Task description:
In the entries below, find every line with "judgedCo" and copy it.

(Collected data)
━━━━━━

/-- The gas arrivals (R119, R120, R121, R124, R125, R126, R127). An arrival of channel 11 or 12 that is valid or faulted becomes
its judged reading, the suspect threshold where it is faulted; evaluation starts once both are known, and the state and its
timers then move by the alarm and suspect conditions. A change of the state sends the AIR notices (R56); then an entry into
CONTAMINATED in HOMING and RUN shuts the intake door and leaves slot 38 live, and an entry into CLEAR leaves it free. An arrival
of channel 13 raises CAB_HIGH, with slot 39 live in HOMING and RUN, or starts and stops the cab clear-hold. One that is neither
valid nor faulted moves nothing. Nothing else changes, but that homing completes where the door's target settles the last
actuator (R184, log 18). -/
def Obligations.GasArrivalsMoveTheMonitor : Prop :=
  ∀ (s : State) (raw : BitVec 12) (c : ChannelId) (rest : List ChannelId), s.scanner.scan = c :: rest →
    c = 11 ∨ c = 12 ∨ c = 13 → ∃ t, exec (.conversionComplete raw) s = .next t ∧
      let l := s.store.live
      let m := s.air
      let faulted := (t.channel c).condition = .faulted
      let reading := fun suspect : Nat => if faulted then some (suspect : Int) else t.healthy c
      let at_ := fun (r : Option Int) (n : Nat) => ∃ v, r = some v ∧ (n : Int) ≤ v
      let co := if c = 11 ∧ (reading l.coSuspect).isSome = true then reading l.coSuspect else m.judgedCo
      let pm := if c = 12 ∧ (reading l.particulateSuspect).isSome = true then reading l.particulateSuspect
        else m.judgedParticle
      let alarm := at_ co l.coAlarm ∨ at_ pm l.particulateAlarm
      let suspect := at_ co l.coSuspect ∨ at_ pm l.particulateSuspect
      let read := { m with judgedCo := co, judgedParticle := pm }
      (c = 11 ∨ c = 12 → (reading 0).isSome = true →
        (m.evaluating = false → co.isNone = true ∨ pm.isNone = true → t.air = read) ∧
        (m.evaluating = false → co.isSome = true → pm.isSome = true → t.air = { read with
          evaluating := true
          contamination := if alarm then .contaminated else if suspect then m.contamination else .clear
          dwellTimer := if ¬ alarm ∧ suspect then some (1000 * l.suspectDwell) else m.dwellTimer }) ∧
        (m.evaluating = true → t.air = (match m.contamination with
          | .clear =>
            if alarm then { read with contamination := .contaminated }
            else if suspect then { read with contamination := .suspect, dwellTimer := some (1000 * l.suspectDwell) }
            else read
          | .suspect =>
            if alarm then { read with contamination := .contaminated, dwellTimer := none }
            else if suspect then read
            else { read with contamination := .clear, dwellTimer := none }
          | .contaminated =>
            if alarm ∨ suspect then { read with clearHoldTimer := none }
            else if m.clearHoldTimer.isSome = true then read
            else { read with clearHoldTimer := some (1000 * l.clearHold) })) ∧
        (m.contamination ≠ .contaminated → t.air.contamination = .contaminated → s.serving = true →
          t.intake.doorTarget = 0 ∧ (t.modes.mode ≠ .parked → (t.record sealSlot).isSome = true)) ∧
        (m.contamination ≠ .clear → t.air.contamination = .clear → t.record sealSlot = none)) ∧
      (c = 11 ∨ c = 12 → (reading 0).isSome = false → t.air = m) ∧
      (c = 13 → faulted → t.air = { m with cabHigh := false, cabClearTimer := none }) ∧
      (c = 13 → ¬ faulted → t.air = match t.healthy 13 with
        | none => m
        | some v =>
          if m.cabHigh = false then { m with cabHigh := decide ((l.cabHigh : Int) ≤ v) }
          else if v < (l.cabClear : Int) then
            if m.cabClearTimer.isSome = true then m else { m with cabClearTimer := some (1000 * l.cabClearHold) }
          else { m with cabClearTimer := none }) ∧
      (c = 13 → m.cabHigh = false → t.air.cabHigh = true → s.serving = true → t.modes.mode ≠ .parked →
        (t.record purgeSlot).isSome = true) ∧
      (let serving := s.modes.mode = .homing ∨ s.modes.mode = .run
       let read := { s with scanner := t.scanner, air := { t.air with contamination := m.contamination } }
       ∃ u : State, t = u.homingCheck ∧
        (c ≠ 13 → t.air.contamination = m.contamination → u = read) ∧
        (c ≠ 13 → t.air.contamination ≠ m.contamination → u.ContaminationMoves read t.air.contamination) ∧
        (c = 13 → u = if m.cabHigh = false ∧ t.air.cabHigh = true ∧ serving
          then read.monitorPost 39 .purge (some (60 * l.purgeMinutes)) else read) ∧
        (c = 13 → t.air.contamination = m.contamination))

/-! ## The actuator drive -/

/-- A target is taken by the actuator's state (R155, R150, R153): kept as the pending target before and while homing;
ignored by a READY actuator within its deadband and by a FAULTED one; otherwise followed, with a free channel or a place at
the tail of the queue; a waiting actuator whose target is where it stands leaves the queue, and a moving one there is
READY, and its channel goes to the oldest waiting. The channels held are the actuators that are HOMING, REHOMING or MOVING
(R151). -/
def Obligations.TargetsAreTakenByState : Prop :=
  ∀ (d : ActuatorDrive) (a : ActuatorId) (t T n : Nat),
    d.busy = ((List.finRange 17).filter (fun b => decide ((d.act b).state = .homing ∨ (d.act b).state = .rehoming ∨
      (d.act b).state = .moving))).length ∧
    let x := d.act a
    let goal := (2 * (T * t) + 1000) / 2000
    (x.state = .unhomed ∨ x.state = .homing ∨ x.state = .rehoming →
      d.handTarget a t = d.setAct a { x with target := t }) ∧
    (x.state = .faulted → d.handTarget a t = d) ∧
    (x.state = .ready → a ∉ d.queue →
      (t ≤ x.reported + 5 → x.reported ≤ t + 5 → d.handTarget a t = d) ∧
      (x.reported + 5 < t ∨ t + 5 < x.reported →
        d.handTarget a t = if d.busy < 6 then d.setAct a { x with target := t, state := .moving }
          else { (d.setAct a { x with target := t }) with queue := d.queue ++ [a] })) ∧
    (x.travel = some T → x.step = some n →
      (x.state = .ready → a ∈ d.queue →
        d.handTarget a t = if goal = n then { (d.setAct a { x with target := t }) with queue := d.queue.filter (· != a) }
          else d.setAct a { x with target := t }) ∧
      (x.state = .moving →
        d.handTarget a t = if goal = n
          then (d.setAct a { x with target := t, state := .ready, phase := .none, rehomeMark := false }).handOver
          else d.setAct a { x with target := t })) ∧
    (d.queue = [] → d.handOver = d) ∧
    ∀ b rest, d.queue = b :: rest →
      d.handOver.queue = rest ∧ (∀ y, y ≠ b → d.handOver.act y = d.act y) ∧
      ((d.act b).state = .unhomed →
        d.handOver.act b = { d.act b with state := .homing, phase := .closing, step := none, count := 0 }) ∧
      ((d.act b).state = .ready → d.handOver.act b = { d.act b with state := .moving })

━━━━━━

Solution:
      let co := if c = 11 ∧ (reading l.coSuspect).isSome = true then reading l.coSuspect else m.judgedCo
      let read := { m with judgedCo := co, judgedParticle := pm }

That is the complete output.